Every bull and bear market has a life span before it ends. So often, traders and investors that simply follow the news and fundamentals think that the current trend can last forever, but we all know that is not true. In 2007, it took three small stock market crashes before the public realized that the bull market was ending and a strong bear market was about to begin.
Here are three reasons why the current bull market is on borrowed time and could be ending very soon.

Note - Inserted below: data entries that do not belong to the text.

/-- Settles O38: the scans of the pass one after another, each of which leaves the state but for the mark. -/
theorem serviceOpensAndCloses : Obligations.ServiceOpensAndCloses := by
  refine ⟨?_, ?_⟩
  · intro s rest tag taking admen calm opened
    have refused (code : ReplyCode) (detail : Nat) (serves : serveOpenService [0x2102#16, tag] (s.leaving rest) =
        (s.leaving rest, plain code detail)) : exec .openService s = turned s rest 0x21#8 tag code.byte detail :=
      serveKind_refused taking (kind := 0x21#8) (by decide) rfl (.inr ⟨rfl, admen⟩) serves
    refine ⟨fun unset => refused .timeUnset 0 (serveOpenService_unset (s := s.leaving rest) unset),
      fun set already => refused .ok 1 (serveOpenService_again (s := s.leaving rest) set already),
      fun set closed => ⟨fun quiet => ?_, fun each stopped => ?_⟩⟩
    · obtain ⟨m, passes, -, unmarked⟩ := pass_mark calm (fun p below => .inl (quiet p below)) s.siteTime
      obtain rfl := unmarked quiet
      exact exec_openService taking admen set closed passes calm
    · have parts (p : Nat) (below : p < 64) : Quiet s p ∨ Stops s p := by
        rcases each p below with isOver | grantsNoOne | stops
        · exact .inl (.inl isOver)
        · exact .inl (.inr grantsNoOne)
        · cases isOver : (s.pool p).isOver with
          | true => exact .inl (.inl isOver)
          | false => exact .inr ⟨isOver, stops⟩
      obtain ⟨m, passes, marked, -⟩ := pass_mark calm parts s.siteTime
      obtain rfl := marked stopped
      exact exec_openService taking admen set closed passes calm
  · intro s rest tag taking admen
    have byOwner {t : State} (a : Answer) (serves : serveCloseService [0x2202#16, tag] (s.leaving rest) = (t, a)) :=
      serveKind_reply taking (kind := 0x22#8) (by decide) rfl (.inr ⟨rfl, admen⟩) serves
    exact ⟨fun closed => byOwner (okay 1) (serveCloseService_again (s := s.leaving rest) closed),
      fun opened => byOwner (okay 0) (serveCloseService_closes (s := s.leaving rest) opened)⟩

/-- Settles O39: the pass as the statements say it is made, which the model's pass comes to. -/
theorem openingGrantsTheWaiterThatFits : Obligations.OpeningGrantsTheWaiterThatFits := by
  have general (s t : State) (rest : List Frame) (tag : Word) (taking : Taking s [0x2102#16, tag] rest)
      (admen : s.admen = true) (tables : TablesOk s) (calm : s.atOnce = []) (set : s.timeState = .set)
      (closed : s.service = .closed) (made : PassMade { s with service := .opened } s.siteTime t) :
      exec .openService s = .next (answered t rest (reply 0x21#8 tag 0x00#8 0 [])) := by
    obtain ⟨passes, -, quiet⟩ := passMade_pass made ⟨tables.1, tables.2, tables.3, tables.4, tables.5, tables.6, tables.7, tables.8,
      tables.9⟩ calm
    exact exec_openService taking admen set closed passes quiet
  refine ⟨?_, ?_, general⟩
  · intro s rest tag p j k f taking admen tables calm set closed inside empty serves
    have made := passMade_serves (s := { s with service := .opened }) (u := s.inService false) rfl rfl inside empty
      (serves_inService serves false) s.siteTime
    exact general s _ rest tag taking admen tables calm set closed made
  · intro s i sec p j k f tables calm opened marked h freed lingering reached stays inside empty serves
    have ended : ∀ t, FreedScanned (leftCounted s i sec (Holding.freeEntry (nextGen h.gen))) h.pool sec t →
        exec (.lingerEnd i) s = .next t := by
      rw [leftCounted, lingering]
      exact (lingerEndFreesTheEntry s i sec tables calm stays lingering reached).2
    refine ended _ ⟨fun _ _ => ?_, fun idle => ?_⟩
    · exact passMade_serves (u := freed) rfl opened inside empty serves sec
    · rcases idle with unmarked | closed
      · exact absurd (marked.symm.trans unmarked) nofun
      · exact absurd (opened.symm.trans closed) nofun

end Sys2Proof.Claims
end

section
/-! SUPPORT. The pending records of a kind, the oldest of them, and what its report leaves: the proof of O34. -/

namespace Sys2Proof.Machine

open Sys2Proof.Claims

variable {s u : State} {n time : Nat} {k : NoticeKind}

/-! ### The entries of a table that carry a mark -/

section Marks

variable {α : Type} (mark : α → Option Nat)

/-- The marks of a table's contents, each with the number that it stands under. -/
def tableMarks (t : Table α) : List (Nat × Nat) := t.filterMap fun e => (mark e.2).map fun time => (time, e.1)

1. Most bull markets last around 50 to 67 months. This bull market is about to reach its 60 month anniversary on March 6th, 2014. While bull markets don’t just die on the exact anniversary date, it should signal to traders that it is long in the tooth and very mature at this stage of the game. Ironically, the bull market that began in 1982 lasted roughly 60 months before the 1987 stock market crash. The same time period was again seen from the 2002 low to the 2007 high, this was 60 months. So any trader or investor with half of a brain should take note of this current 60-month cycle. The one coincidence of the 60-month bull markets of the past was primarily due to easy money by the Federal Reserve, this time no different.
2. The Federal Reserve Bank has ballooned its balance sheet to over $4 trillion. It will be a very tough task for the central bank to unwind that gigantic number. Currently, the Federal Reserve Bank is trying to unwind its QE-3 (quantitative easing) program by tapering its monthly purchases. Once the central bank starts to ease the amount of created money it should cause major problems. This tapering will soon hurt the equity markets as less U.S. Treasuries and mortgage backed securities (MBS) are purchased each month.
3. Other countries are starting to feel the pressures of inflation. Countries such as Brazil, India, Ukraine, Venezuela, Thailand, Syria, Bosnia, South Africa, Turkey, and many other countries are dealing with the rise in food prices. Civil unrest has already started to occur in many of these countries due to price inflation. Higher interest rates are really the only way to bring down food inflation. Unfortunately, when higher interest rates occur the economy will usually slow down. Remember, while easy money helps to lift asset prices it does also lift food and energy prices as well. Food and energy are really what people need to survive. The central bankers who run the monetary policy around the world have to be looking at the high food prices, and they will all need to start pulling back on the easy money policies that have been in place for over five years now.
While the writing on the wall is obvious to any intelligent trader or investor; one thing we know is that regardless of the market direction, up or down, there is always a trade. All we look for is the continued volatility, as that is what creates great opportunity for us to profit.